#### Task requirements
Return the data below exactly, but only from the line containing "s.drawsAt r := by" through the line containing "theorem State.dmaCopy_regs (n", with both of those lines included.

#### Data for this exercise
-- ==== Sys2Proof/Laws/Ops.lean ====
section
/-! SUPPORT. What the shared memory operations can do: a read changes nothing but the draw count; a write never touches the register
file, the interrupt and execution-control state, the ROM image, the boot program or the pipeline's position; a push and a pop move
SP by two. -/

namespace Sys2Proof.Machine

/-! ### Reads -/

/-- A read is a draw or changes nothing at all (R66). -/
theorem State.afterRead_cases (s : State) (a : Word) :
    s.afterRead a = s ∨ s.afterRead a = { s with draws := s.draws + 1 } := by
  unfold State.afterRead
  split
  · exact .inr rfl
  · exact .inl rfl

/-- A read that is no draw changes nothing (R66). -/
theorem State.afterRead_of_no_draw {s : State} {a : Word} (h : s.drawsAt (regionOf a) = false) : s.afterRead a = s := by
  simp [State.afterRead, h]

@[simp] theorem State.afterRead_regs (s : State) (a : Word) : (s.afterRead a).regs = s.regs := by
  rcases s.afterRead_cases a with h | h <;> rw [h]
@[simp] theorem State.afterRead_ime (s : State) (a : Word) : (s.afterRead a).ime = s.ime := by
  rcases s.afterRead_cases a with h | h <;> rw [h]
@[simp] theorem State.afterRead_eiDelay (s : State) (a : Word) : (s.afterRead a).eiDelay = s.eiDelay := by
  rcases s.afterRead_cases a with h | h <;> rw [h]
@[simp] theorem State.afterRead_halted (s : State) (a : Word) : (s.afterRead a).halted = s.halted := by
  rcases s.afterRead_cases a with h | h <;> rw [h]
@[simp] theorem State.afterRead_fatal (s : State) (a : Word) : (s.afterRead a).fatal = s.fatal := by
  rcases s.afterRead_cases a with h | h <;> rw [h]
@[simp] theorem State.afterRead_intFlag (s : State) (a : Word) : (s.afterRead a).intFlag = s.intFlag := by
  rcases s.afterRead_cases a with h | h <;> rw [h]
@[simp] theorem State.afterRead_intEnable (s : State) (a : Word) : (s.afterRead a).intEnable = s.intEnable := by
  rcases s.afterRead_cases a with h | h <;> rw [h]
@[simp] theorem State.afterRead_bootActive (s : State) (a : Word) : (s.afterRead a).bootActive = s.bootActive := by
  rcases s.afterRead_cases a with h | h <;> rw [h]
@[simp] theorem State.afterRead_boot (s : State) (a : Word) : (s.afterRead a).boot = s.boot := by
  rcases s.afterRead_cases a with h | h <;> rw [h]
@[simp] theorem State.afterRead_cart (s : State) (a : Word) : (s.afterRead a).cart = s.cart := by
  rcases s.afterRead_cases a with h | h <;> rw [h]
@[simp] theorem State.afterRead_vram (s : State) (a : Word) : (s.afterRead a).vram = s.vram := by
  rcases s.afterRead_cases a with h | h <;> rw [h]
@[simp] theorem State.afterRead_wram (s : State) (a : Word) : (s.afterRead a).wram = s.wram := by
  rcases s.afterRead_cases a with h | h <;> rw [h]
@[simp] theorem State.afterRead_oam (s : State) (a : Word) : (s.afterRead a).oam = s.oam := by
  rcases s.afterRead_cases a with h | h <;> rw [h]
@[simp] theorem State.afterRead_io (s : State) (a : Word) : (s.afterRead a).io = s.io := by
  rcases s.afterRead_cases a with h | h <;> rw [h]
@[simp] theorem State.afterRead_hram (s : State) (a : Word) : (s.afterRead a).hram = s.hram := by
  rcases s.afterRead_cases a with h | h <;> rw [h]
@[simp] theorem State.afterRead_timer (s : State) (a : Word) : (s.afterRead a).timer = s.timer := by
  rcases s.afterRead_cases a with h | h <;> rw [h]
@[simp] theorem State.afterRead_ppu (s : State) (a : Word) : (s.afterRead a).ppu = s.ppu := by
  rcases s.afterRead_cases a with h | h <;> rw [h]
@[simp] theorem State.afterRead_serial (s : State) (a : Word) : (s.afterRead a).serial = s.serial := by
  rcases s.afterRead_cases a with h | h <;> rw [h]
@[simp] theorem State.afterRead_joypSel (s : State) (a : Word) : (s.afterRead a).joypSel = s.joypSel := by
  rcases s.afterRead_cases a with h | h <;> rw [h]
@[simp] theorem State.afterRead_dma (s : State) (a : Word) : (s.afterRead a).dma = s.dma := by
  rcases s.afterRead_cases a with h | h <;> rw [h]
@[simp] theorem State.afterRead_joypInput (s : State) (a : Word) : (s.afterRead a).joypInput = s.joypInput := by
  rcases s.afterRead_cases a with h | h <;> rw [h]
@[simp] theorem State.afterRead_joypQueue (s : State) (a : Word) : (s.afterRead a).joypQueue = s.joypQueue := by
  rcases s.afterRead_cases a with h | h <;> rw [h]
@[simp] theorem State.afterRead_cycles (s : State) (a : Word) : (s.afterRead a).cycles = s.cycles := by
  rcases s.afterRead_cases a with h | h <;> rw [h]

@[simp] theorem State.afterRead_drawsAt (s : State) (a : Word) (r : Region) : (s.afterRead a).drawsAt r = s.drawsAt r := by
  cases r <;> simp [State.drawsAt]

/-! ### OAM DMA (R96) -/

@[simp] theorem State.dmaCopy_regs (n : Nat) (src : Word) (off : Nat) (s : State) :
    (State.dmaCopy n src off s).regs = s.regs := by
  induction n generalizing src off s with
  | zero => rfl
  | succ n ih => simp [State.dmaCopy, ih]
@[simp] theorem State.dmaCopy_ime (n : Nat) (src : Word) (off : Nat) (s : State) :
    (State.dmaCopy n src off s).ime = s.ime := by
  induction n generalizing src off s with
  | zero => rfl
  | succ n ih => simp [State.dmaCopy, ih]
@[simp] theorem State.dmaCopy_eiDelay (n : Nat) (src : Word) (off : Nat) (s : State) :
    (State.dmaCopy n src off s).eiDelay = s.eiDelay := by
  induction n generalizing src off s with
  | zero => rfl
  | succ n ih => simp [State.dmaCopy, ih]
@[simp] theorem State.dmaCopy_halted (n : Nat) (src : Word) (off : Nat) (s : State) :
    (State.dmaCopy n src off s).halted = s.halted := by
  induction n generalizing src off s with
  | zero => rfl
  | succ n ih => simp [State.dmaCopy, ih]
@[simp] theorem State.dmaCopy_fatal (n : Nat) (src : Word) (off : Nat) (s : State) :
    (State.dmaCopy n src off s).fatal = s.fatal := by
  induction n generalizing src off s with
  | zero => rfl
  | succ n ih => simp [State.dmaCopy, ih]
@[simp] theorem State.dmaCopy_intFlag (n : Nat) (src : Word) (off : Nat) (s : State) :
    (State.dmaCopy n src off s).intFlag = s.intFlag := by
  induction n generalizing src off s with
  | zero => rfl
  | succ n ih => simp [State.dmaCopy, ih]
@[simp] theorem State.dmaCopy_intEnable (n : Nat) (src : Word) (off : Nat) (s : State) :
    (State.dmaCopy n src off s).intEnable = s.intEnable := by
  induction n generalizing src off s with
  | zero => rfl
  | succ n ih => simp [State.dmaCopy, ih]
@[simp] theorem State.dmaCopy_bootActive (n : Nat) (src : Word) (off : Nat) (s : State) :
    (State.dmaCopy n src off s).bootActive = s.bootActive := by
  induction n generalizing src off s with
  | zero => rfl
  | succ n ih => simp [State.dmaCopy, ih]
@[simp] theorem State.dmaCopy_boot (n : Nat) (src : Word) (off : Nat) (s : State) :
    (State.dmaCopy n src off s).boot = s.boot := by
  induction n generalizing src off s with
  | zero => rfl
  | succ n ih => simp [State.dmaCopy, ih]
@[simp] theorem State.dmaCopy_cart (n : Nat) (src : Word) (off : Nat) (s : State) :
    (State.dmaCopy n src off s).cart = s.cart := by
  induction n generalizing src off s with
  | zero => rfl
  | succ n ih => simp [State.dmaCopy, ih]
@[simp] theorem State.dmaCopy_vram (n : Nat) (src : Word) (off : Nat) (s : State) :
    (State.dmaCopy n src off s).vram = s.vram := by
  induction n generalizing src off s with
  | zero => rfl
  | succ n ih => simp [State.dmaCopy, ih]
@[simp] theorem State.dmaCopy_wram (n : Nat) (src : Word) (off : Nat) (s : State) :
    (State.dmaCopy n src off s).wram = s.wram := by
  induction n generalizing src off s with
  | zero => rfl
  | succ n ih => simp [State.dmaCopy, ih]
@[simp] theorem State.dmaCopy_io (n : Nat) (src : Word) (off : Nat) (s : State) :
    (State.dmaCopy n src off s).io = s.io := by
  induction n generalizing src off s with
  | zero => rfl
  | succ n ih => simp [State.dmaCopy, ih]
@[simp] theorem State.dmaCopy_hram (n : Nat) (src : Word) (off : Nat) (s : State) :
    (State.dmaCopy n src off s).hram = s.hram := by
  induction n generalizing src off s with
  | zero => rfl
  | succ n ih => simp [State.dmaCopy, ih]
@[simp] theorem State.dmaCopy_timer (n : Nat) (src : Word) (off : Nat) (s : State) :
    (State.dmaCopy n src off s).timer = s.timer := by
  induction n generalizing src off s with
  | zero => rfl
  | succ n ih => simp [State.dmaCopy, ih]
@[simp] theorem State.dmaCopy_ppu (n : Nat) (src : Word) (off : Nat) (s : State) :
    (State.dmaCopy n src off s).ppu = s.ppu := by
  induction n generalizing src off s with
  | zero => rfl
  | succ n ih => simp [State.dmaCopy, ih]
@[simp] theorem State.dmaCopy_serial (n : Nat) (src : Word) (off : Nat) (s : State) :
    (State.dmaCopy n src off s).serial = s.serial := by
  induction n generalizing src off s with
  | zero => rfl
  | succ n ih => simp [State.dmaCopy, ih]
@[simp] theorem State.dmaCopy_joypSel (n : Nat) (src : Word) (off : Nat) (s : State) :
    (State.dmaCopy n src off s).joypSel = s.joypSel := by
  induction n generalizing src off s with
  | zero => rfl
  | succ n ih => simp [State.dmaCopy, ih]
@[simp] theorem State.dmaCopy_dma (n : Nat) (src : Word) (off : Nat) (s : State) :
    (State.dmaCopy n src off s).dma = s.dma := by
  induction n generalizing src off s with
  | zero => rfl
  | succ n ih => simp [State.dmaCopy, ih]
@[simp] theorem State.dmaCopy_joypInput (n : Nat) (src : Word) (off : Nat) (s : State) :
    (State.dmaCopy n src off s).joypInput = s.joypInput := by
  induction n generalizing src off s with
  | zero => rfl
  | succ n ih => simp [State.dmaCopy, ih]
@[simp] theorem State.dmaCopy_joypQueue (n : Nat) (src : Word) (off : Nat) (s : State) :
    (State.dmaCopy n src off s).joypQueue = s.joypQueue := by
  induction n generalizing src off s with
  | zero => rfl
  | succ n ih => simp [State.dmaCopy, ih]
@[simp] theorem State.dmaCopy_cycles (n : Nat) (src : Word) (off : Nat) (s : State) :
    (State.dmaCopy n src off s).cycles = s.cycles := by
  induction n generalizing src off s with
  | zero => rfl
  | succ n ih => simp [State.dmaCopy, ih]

#### Expected answer
@[simp] theorem State.afterRead_drawsAt (s : State) (a : Word) (r : Region) : (s.afterRead a).drawsAt r = s.drawsAt r := by
  cases r <;> simp [State.drawsAt]

/-! ### OAM DMA (R96) -/

@[simp] theorem State.dmaCopy_regs (n : Nat) (src : Word) (off : Nat) (s : State) :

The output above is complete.